-- Data follows --

-- ==== Sys2Proof/Certificates/Slice0/Obligations.lean ====
section
/-!
DEFINITION. The statements for the provers.
-/
open Sys2Proof Sys2Proof.Machine

/-- A step takes the command at the front of the queue and runs it with the queue's rest. -/
def Obligations.StepRunsFrontCommand : Prop :=
  ∀ (s : State) (c : Instr) (rest : List Instr),
    Sys2Proof.Machine.step { s with pending := c :: rest } = exec c { s with pending := rest }

/-- With no command waiting, time passes: the model's choice (log entry 5). While TCLK stands still, it idles. -/
def Obligations.IdleStepIsATick : Prop :=
  ∀ s : State, s.pending = [] →
    Sys2Proof.Machine.step s = .next s.tick ∧ (s.timeRuns = false → s.tick = s)

/-- The table gives no row bits: no word spells a command, and `withFetchWord` leaves the state as it is. -/
def Obligations.NoWordSpellsACommand : Prop :=
  ∀ (s : State) (nbits w : Nat), Sys2Proof.decodeTableWord nbits w = none ∧ s.withFetchWord nbits w = s

/-- The state after reset meets the invariant of `StepKeepsSound`, with nothing waiting. -/
def Obligations.ResetIsSound : Prop := State.reset.Sound ∧ State.reset.pending = []

/-- From every sound state a step answers a next state, and it is sound. -/
def Obligations.StepKeepsSound : Prop :=
  ∀ s : State, s.Sound → ∃ t, Sys2Proof.Machine.step s = .next t ∧ t.Sound

/-- Whatever the command and the state, exec goes on, and no command puts another in the queue or takes one from it. -/
def Obligations.CommandsKeepTheQueue : Prop :=
  ∀ (c : Instr) (s : State), ∃ t, exec c s = .next t ∧ t.pending = s.pending

/-- The frame of all 320 commands, by parts of the state. -/
def Obligations.CommandsChangeOnlyTheirParts : Prop :=
  ∀ (c : Instr) (s t : State), exec c s = .next t →
    (∀ p, p ∉ c.changes → Part.same p s t) ∧
    (Part.mem ∉ c.changes → ∀ a, t.byte a = s.byte a) ∧
    (Part.live ∉ c.changes → ∀ page off, t.reg page off = s.reg page off)

/-- Writes by a requester. `u` is the state in which the write acts: counted, and the partner told. -/
def Obligations.RegisterWritesAct : Prop :=
  (∀ (s : State) (r : Requester) (page off : Nat) (i : PageInfo) (w : RegRow) (v : Word),
    let u := s.told r page off v
    let taken := u.claimMask page off v
    0x20 ≤ off → off < 0x800 → s.accepts r page off = true → pageInfo page = some i → rowAt i off = some w →
    u.ownWrite r i (i.sub * 0x1000 + off) v = none → ownerFault r i (i.sub * 0x1000 + off) = none →
    (isShadowed i off = true →
      exec (.registerWrite r (regKey page off) 4 (v.setWidth 64)) s
        = .next (u.setShd page off ((u.shd page off &&& ~~~ w.rw) ||| (taken &&& w.rw)))) ∧
    (isShadowed i off = false → plainBad i (i.sub * 0x1000 + off) taken = false →
      exec (.registerWrite r (regKey page off) 4 (v.setWidth 64)) s
        = .next (u.setReg page off ((u.reg page off &&& ~~~ w.rw) ||| (taken &&& w.rw))))) ∧
  (∀ (s : State) (r : Requester) (a size : Nat) (v : BitVec 64),
    (s.aclkRuns = true → isMemory a = true → isFeram a = false → (isHost r = true → a < 0x4000000) →
      exec (.registerWrite r a size v) s
        = .next ((s.counted.setBytes a (leBytes size v.toNat)).hwTell a (leBytes size v.toNat))) ∧
    (isHost r = true → 0x4000000 ≤ a → exec (.registerWrite r a size v) s = .next s)) ∧
  (∀ (s : State) (r : Requester) (page off : Nat) (i : PageInfo) (v : Word),
    let u := s.told r page (0x800 + off) v
    off < 0x400 → s.accepts r page (0x800 + off) = true → pageInfo page = some i → off ≠ PAGE_FAULT →
    (off ≠ PAGE_STATUS → i.block ≠ .icu → i.block ≠ .eth →
      exec (.setAliasWrite r page off v) s
        = .next (u.setReg page off (u.reg page off ||| (v &&& aliasBits i page off)))) ∧
    (off = PAGE_STATUS → ∃ t, exec (.setAliasWrite r page off v) s = .next t ∧
      t.reg page off = u.reg page off ||| (v &&& aliasBits i page off))) ∧
  (∀ (s : State) (r : Requester) (page off : Nat) (i : PageInfo) (v hwSet : Word) (captured : List (Nat × Word)) (low : Bool),
    let u := (s.presence low).told r page (0xC00 + off) v
    off < 0x400 → (s.presence low).accepts r page (0xC00 + off) = true → pageInfo page = some i → off ≠ PAGE_FAULT →
    isSc i off = true → i.block ≠ .icu → i.block ≠ .eth →
      ∃ t, exec (.clrAliasWrite r page off v hwSet captured low) s = .next t ∧
        t.reg page off = (u.reg page off &&& ~~~ (v &&& aliasBits i page off))
          ||| (hwSet &&& keptBits (regKey page off) &&& aliasBits i page off)) ∧
  (∀ (s t : State) (r : Requester) (page off : Nat) (v : BitVec 64), off < 0x1000 → page < 0x400 →
    exec (.registerWrite r (regKey page off) 4 ((v.setWidth 32).setWidth 64)) s = .next t → t.tln.now = s.tln.now →
      exec (.registerWrite r (regKey page off) 8 v) s
        = exec (.registerWrite r (regKey page off + 4) 4 (((v >>> 32).setWidth 32).setWidth 64)) t ∨
      0xFFC < off ∧ page = 0x3FF) ∧
  (∀ (s : State) (r : Requester) (page off size : Nat) (i : PageInfo) (v : BitVec 64),
    off < 0x1000 → pageInfo page = some i → s.aclkRuns = true →
    let u := s.counted
    let dropped := exec (.registerWrite r (regKey page off) 4 v) s = .next (u.writeDropped r i page off)
    (size ≠ 4 → size ≠ 8 → exec (.registerWrite r (regKey page off) size v) s
      = .next ((u.writeDropped r i page (off - off % 4)).fault page F_ACCESS)) ∧
    (u.replicaWrite r page off = true → dropped ∧ (u.writeDropped r i page off).flag pgRED PAGE_FAULT Red.F_REPLICA_WRITE = true) ∧
    (u.isResetting page = true → off ≠ 0xC00 + PAGE_FAULT →
      dropped ∧ (u.writeDropped r i page off).flag page PAGE_FAULT F_BUSY_WRITE = true) ∧
    (0x800 ≤ off → isSc i (off % 0x400) = false →
      dropped ∧ (u.writeDropped r i page off).flag page PAGE_FAULT F_ACCESS = true) ∧
    (off < 0x800 → isShadowed i off = true → (u.armOf (groupOf page)).on = true →
      dropped ∧ (u.writeDropped r i page off).flag page PAGE_FAULT F_ARMED_WRITE = true) ∧
    (∀ w, 0x20 ≤ off → off < 0x800 → rowAt i off = some w → w.cls = .stopOnly → u.active page = true →
      dropped ∧ (u.writeDropped r i page off).flag page PAGE_FAULT F_MODE_BUSY = true)) ∧
  (∀ (s : State) (r : Requester) (a size : Nat) (v : BitVec 64), s.aclkRuns = true → isFeram a = true →
    (isHost r = true ∨ firmwareFeram a = false →
      exec (.registerWrite r a size v) s = .next (s.counted.fault pgFWU Fwu.F_FERAM_WP)) ∧
    (isHost r = false → firmwareFeram a = true →
      exec (.registerWrite r a size v) s
        = .next ((s.counted.setBytes a (leBytes size v.toNat)).hwTell a (leBytes size v.toNat)))) ∧
  (∀ (s : State) (r : Requester) (page off : Nat) (i : PageInfo) (v : Word),
    let u := s.told r page (0x800 + off) v
    let m := v &&& aliasBits i page off
    let o := i.sub * 0x1000 + off
    off < 0x400 → s.accepts r page (0x800 + off) = true → pageInfo page = some i →
    (off = PAGE_FAULT → ∃ t, exec (.setAliasWrite r page off v) s = .next t ∧ t.reg page PAGE_FAULT = u.reg page PAGE_FAULT ||| m) ∧
    (off ≠ PAGE_FAULT → i.block = .eth →
      ∃ t, exec (.setAliasWrite r page off v) s = .next t ∧ t.reg page off = u.reg page off ||| m) ∧
    (off ≠ PAGE_FAULT → i.block = .icu → 0x40 ≤ o → o < 0x80 →
      exec (.setAliasWrite r page off v) s = .next (u.pendingAlias ((o - 0x40) / 4) true m)) ∧
    (off ≠ PAGE_FAULT → off ≠ PAGE_STATUS → i.block = .icu → o < 0x40 ∨ 0x80 ≤ o →
      exec (.setAliasWrite r page off v) s = .next (u.icuChange (fun a =>
        a.setReg page off (a.reg page off ||| (if 0x80 ≤ o ∧ o < 0xC0 then m &&& sourceBits ((o - 0x80) / 4) else m)))))) ∧
  (∀ (s : State) (r : Requester) (page off : Nat) (i : PageInfo) (v : Word) (captured : List (Nat × Word)) (low : Bool),
    let u := (s.presence low).told r page (0xC00 + off) v
    let m := v &&& aliasBits i page off
    let o := i.sub * 0x1000 + off
    off < 0x400 → (s.presence low).accepts r page (0xC00 + off) = true → pageInfo page = some i →
    (off = PAGE_FAULT → i.block ≠ .hth ∨ bit v Hth.F_SEAL_OPEN = false ∨ low = true →
      ∃ t, exec (.clrAliasWrite r page off v 0 captured low) s = .next t ∧ t.reg page PAGE_FAULT = u.reg page PAGE_FAULT &&& ~~~ m) ∧
    (off = PAGE_FAULT → i.block = .hth → bit m Hth.F_SEAL_OPEN = true → low = false →
      ∃ t, exec (.clrAliasWrite r page off v 0 captured low) s = .next t ∧
        t.reg page PAGE_FAULT = u.reg page PAGE_FAULT &&& ~~~ clearBit m Hth.F_SEAL_OPEN ∧
        t.flag pgFWU PAGE_FAULT Fwu.F_GUARD_REFUSED = true) ∧
    (off ≠ PAGE_FAULT → i.block = .eth → isSc i off = true →
      ∃ t, exec (.clrAliasWrite r page off v 0 captured low) s = .next t ∧ t.reg page off = u.reg page off &&& ~~~ m) ∧
    (off ≠ PAGE_FAULT → i.block = .icu → 0x40 ≤ o → o < 0x80 →
      exec (.clrAliasWrite r page off v 0 captured low) s
        = .next ((u.pendingAlias ((o - 0x40) / 4) false m).sameCycle page off 0 captured)) ∧
    (off ≠ PAGE_FAULT → off ≠ PAGE_STATUS → i.block = .icu → o < 0x40 ∨ 0x80 ≤ o →
      exec (.clrAliasWrite r page off v 0 captured low) s
        = .next ((u.icuChange (fun a => a.setReg page off (a.reg page off &&& ~~~ m))).sameCycle page off 0 captured)))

-- Data concluded --

What is needed = In the records above, find the line containing "PAGE_FAULT &&& ~~~ m) ∧"; please retype it and every line after it through the last line, exactly and with nothing else.

Written solution =
      ∃ t, exec (.clrAliasWrite r page off v 0 captured low) s = .next t ∧ t.reg page PAGE_FAULT = u.reg page PAGE_FAULT &&& ~~~ m) ∧
    (off = PAGE_FAULT → i.block = .hth → bit m Hth.F_SEAL_OPEN = true → low = false →
      ∃ t, exec (.clrAliasWrite r page off v 0 captured low) s = .next t ∧
        t.reg page PAGE_FAULT = u.reg page PAGE_FAULT &&& ~~~ clearBit m Hth.F_SEAL_OPEN ∧
        t.flag pgFWU PAGE_FAULT Fwu.F_GUARD_REFUSED = true) ∧
    (off ≠ PAGE_FAULT → i.block = .eth → isSc i off = true →
      ∃ t, exec (.clrAliasWrite r page off v 0 captured low) s = .next t ∧ t.reg page off = u.reg page off &&& ~~~ m) ∧
    (off ≠ PAGE_FAULT → i.block = .icu → 0x40 ≤ o → o < 0x80 →
      exec (.clrAliasWrite r page off v 0 captured low) s
        = .next ((u.pendingAlias ((o - 0x40) / 4) false m).sameCycle page off 0 captured)) ∧
    (off ≠ PAGE_FAULT → off ≠ PAGE_STATUS → i.block = .icu → o < 0x40 ∨ 0x80 ≤ o →
      exec (.clrAliasWrite r page off v 0 captured low) s
        = .next ((u.icuChange (fun a => a.setReg page off (a.reg page off &&& ~~~ m))).sameCycle page off 0 captured)))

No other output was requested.